Task directions
Please repeat exactly the lines below from the one containing "1000 * 65536)]" down to the one containing "the steps of", both included, and nothing else.

Records from a data source
================

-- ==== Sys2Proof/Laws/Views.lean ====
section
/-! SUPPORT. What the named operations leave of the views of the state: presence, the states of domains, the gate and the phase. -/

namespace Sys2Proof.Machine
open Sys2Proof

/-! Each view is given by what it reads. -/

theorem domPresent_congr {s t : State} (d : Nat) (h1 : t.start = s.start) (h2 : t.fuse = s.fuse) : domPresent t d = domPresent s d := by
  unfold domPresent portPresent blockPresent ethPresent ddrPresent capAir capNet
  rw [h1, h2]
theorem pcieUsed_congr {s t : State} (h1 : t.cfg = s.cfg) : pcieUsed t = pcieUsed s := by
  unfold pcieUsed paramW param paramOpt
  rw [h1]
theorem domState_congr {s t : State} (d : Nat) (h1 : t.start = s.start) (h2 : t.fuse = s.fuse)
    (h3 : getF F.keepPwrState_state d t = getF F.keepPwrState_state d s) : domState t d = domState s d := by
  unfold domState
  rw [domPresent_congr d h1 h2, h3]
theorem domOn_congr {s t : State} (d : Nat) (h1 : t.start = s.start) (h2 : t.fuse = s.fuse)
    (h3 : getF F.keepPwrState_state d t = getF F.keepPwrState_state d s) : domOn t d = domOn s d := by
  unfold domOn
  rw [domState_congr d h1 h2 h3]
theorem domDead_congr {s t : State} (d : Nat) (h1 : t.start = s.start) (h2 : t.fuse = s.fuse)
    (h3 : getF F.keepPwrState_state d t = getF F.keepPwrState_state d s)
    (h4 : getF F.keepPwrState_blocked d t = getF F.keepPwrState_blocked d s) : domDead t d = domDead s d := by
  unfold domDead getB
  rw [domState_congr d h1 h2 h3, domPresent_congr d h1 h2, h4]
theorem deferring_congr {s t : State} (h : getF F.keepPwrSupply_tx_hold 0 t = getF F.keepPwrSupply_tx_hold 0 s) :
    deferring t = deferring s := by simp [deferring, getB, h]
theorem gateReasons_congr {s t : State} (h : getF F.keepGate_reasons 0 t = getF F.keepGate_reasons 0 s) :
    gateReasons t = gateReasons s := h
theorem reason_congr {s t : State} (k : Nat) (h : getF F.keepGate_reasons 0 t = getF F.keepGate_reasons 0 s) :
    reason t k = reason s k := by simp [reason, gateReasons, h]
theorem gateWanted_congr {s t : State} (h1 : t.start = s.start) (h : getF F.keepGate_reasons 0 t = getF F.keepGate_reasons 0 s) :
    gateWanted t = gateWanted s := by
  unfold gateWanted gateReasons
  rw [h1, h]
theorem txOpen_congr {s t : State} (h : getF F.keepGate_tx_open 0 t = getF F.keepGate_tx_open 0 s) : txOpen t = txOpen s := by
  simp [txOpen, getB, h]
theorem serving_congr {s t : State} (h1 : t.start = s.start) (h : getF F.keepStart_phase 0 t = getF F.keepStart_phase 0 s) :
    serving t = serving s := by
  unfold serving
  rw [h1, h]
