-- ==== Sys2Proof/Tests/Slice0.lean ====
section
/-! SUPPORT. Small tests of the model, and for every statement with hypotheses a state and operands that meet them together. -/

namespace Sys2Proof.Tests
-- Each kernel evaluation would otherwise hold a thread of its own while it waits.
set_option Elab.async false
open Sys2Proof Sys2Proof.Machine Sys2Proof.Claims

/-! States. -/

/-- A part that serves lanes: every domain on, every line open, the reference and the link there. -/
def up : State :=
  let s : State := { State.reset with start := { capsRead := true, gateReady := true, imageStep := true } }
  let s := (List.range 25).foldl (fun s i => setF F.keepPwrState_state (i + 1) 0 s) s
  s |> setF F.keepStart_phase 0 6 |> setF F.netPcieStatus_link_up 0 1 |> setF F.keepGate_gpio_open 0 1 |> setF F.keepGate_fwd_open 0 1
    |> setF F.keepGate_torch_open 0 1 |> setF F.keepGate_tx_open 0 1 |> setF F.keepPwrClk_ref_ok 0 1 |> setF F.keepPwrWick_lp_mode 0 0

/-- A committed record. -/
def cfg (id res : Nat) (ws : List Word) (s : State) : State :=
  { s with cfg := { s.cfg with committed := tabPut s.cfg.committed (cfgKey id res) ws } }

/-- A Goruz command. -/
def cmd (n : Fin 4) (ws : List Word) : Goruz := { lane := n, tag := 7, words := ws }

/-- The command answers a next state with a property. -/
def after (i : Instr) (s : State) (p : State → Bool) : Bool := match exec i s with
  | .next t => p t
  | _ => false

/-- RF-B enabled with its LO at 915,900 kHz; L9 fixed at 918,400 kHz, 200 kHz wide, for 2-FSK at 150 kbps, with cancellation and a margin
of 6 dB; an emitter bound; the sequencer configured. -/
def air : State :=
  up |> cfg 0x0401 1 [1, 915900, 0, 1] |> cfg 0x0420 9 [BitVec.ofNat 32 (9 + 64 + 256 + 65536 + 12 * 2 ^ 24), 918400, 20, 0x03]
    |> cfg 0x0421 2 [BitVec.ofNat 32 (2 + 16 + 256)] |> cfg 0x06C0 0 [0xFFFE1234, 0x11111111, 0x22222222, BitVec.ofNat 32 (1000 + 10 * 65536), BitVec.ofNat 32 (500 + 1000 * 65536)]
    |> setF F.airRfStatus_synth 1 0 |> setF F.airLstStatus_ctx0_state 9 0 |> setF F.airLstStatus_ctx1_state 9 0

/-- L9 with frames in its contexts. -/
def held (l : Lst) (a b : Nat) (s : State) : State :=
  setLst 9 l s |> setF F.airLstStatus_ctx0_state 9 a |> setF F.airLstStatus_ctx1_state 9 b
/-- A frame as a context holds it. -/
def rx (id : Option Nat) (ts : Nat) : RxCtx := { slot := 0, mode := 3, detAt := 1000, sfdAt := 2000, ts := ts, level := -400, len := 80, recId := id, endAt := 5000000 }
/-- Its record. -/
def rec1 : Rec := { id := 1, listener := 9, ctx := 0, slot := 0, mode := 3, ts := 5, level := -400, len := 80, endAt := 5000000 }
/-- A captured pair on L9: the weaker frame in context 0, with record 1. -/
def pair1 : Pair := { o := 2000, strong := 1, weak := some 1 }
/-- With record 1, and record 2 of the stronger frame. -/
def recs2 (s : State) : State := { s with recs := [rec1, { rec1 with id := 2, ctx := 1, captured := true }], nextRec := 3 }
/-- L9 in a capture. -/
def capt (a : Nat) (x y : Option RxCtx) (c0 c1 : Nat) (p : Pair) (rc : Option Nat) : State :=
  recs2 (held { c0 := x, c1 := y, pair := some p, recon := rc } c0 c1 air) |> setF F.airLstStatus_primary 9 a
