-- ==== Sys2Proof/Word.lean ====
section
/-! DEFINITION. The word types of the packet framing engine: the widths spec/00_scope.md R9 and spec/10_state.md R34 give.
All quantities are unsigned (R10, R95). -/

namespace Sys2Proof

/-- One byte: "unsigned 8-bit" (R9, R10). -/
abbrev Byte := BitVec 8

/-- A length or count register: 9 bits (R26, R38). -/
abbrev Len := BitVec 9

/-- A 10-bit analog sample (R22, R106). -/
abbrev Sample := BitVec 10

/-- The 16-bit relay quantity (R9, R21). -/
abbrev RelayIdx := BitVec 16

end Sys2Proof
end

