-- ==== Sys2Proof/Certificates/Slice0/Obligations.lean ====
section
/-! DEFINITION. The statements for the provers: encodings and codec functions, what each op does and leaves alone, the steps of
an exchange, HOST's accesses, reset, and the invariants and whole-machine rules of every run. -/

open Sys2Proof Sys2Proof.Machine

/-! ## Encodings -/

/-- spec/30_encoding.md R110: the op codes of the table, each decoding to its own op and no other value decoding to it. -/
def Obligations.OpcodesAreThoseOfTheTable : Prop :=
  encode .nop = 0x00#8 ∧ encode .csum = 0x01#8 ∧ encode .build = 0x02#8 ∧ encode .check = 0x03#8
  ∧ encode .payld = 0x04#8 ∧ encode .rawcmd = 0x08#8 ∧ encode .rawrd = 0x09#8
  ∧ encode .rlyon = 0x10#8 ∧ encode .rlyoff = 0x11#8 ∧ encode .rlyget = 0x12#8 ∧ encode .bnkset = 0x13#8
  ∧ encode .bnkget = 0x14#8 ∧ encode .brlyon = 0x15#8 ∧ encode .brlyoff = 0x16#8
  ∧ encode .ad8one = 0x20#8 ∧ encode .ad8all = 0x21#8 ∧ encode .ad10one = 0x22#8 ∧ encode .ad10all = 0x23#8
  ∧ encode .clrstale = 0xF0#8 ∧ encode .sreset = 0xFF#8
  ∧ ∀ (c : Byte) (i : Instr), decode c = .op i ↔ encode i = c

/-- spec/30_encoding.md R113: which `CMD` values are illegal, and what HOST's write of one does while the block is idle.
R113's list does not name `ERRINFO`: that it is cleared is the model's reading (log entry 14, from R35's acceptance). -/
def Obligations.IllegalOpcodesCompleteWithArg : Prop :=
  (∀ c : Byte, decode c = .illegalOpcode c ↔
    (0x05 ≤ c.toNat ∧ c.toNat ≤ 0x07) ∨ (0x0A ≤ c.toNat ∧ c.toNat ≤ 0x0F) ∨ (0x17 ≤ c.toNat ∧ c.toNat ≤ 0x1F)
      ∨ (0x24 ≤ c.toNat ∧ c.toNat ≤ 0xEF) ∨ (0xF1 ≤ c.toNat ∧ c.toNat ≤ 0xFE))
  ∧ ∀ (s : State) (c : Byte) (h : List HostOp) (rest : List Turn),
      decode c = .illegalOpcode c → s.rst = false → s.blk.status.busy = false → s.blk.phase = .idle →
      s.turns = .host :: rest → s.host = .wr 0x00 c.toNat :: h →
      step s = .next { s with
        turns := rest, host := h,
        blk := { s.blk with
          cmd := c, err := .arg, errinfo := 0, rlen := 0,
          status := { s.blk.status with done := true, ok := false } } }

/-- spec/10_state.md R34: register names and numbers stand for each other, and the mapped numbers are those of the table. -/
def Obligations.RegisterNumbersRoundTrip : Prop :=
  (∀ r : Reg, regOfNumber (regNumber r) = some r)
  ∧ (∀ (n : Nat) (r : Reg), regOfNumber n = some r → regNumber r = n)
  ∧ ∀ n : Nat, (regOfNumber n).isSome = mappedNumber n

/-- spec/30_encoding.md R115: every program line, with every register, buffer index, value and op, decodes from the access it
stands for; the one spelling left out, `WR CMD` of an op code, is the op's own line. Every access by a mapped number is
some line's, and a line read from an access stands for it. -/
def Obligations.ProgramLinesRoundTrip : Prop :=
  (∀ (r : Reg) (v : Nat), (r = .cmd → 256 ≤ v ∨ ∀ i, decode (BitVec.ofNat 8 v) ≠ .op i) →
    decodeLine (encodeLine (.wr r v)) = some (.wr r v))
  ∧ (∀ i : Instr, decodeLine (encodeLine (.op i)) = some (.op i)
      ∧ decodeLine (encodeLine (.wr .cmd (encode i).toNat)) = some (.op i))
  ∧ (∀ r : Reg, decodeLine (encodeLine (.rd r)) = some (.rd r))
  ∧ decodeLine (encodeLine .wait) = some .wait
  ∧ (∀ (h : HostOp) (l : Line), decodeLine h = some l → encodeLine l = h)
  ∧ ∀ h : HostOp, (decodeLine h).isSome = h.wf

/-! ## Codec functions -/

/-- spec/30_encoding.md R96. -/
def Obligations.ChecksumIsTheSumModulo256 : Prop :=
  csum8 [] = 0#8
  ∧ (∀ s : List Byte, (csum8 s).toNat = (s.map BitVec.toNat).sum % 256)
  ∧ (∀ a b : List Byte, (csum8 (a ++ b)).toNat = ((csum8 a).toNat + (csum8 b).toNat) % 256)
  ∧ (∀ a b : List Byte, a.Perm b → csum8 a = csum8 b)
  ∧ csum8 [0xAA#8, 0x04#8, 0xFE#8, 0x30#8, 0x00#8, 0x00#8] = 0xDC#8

================

Task result
    |> cfg 0x0421 2 [BitVec.ofNat 32 (2 + 16 + 256)] |> cfg 0x06C0 0 [0xFFFE1234, 0x11111111, 0x22222222, BitVec.ofNat 32 (1000 + 10 * 65536), BitVec.ofNat 32 (500 + 1000 * 65536)]
    |> setF F.airRfStatus_synth 1 0 |> setF F.airLstStatus_ctx0_state 9 0 |> setF F.airLstStatus_ctx1_state 9 0

/-- L9 with frames in its contexts. -/
def held (l : Lst) (a b : Nat) (s : State) : State :=
  setLst 9 l s |> setF F.airLstStatus_ctx0_state 9 a |> setF F.airLstStatus_ctx1_state 9 b
/-- A frame as a context holds it. -/
def rx (id : Option Nat) (ts : Nat) : RxCtx := { slot := 0, mode := 3, detAt := 1000, sfdAt := 2000, ts := ts, level := -400, len := 80, recId := id, endAt := 5000000 }
/-- Its record. -/
def rec1 : Rec := { id := 1, listener := 9, ctx := 0, slot := 0, mode := 3, ts := 5, level := -400, len := 80, endAt := 5000000 }
/-- A captured pair on L9: the weaker frame in context 0, with record 1. -/
def pair1 : Pair := { o := 2000, strong := 1, weak := some 1 }
/-- With record 1, and record 2 of the stronger frame. -/
def recs2 (s : State) : State := { s with recs := [rec1, { rec1 with id := 2, ctx := 1, captured := true }], nextRec := 3 }
/-- L9 in a capture. -/
def capt (a : Nat) (x y : Option RxCtx) (c0 c1 : Nat) (p : Pair) (rc : Option Nat) : State :=
  recs2 (held { c0 := x, c1 := y, pair := some p, recon := rc } c0 c1 air) |> setF F.airLstStatus_primary 9 a
-- ==== Sys2Proof/Word.lean ====
section
/-! DEFINITION. The word types of the packet framing engine: the widths spec/00_scope.md R9 and spec/10_state.md R34 give.
All quantities are unsigned (R10, R95). -/

namespace Sys2Proof

/-- One byte: "unsigned 8-bit" (R9, R10). -/
abbrev Byte := BitVec 8

/-- A length or count register: 9 bits (R26, R38). -/
abbrev Len := BitVec 9

/-- A 10-bit analog sample (R22, R106). -/
abbrev Sample := BitVec 10

/-- The 16-bit relay quantity (R9, R21). -/
abbrev RelayIdx := BitVec 16

end Sys2Proof
end

-- ==== Sys2Proof/Certificates/Slice0/Obligations.lean ====
section
/-! DEFINITION. The statements for the provers: encodings and codec functions, what each op does and leaves alone, the steps of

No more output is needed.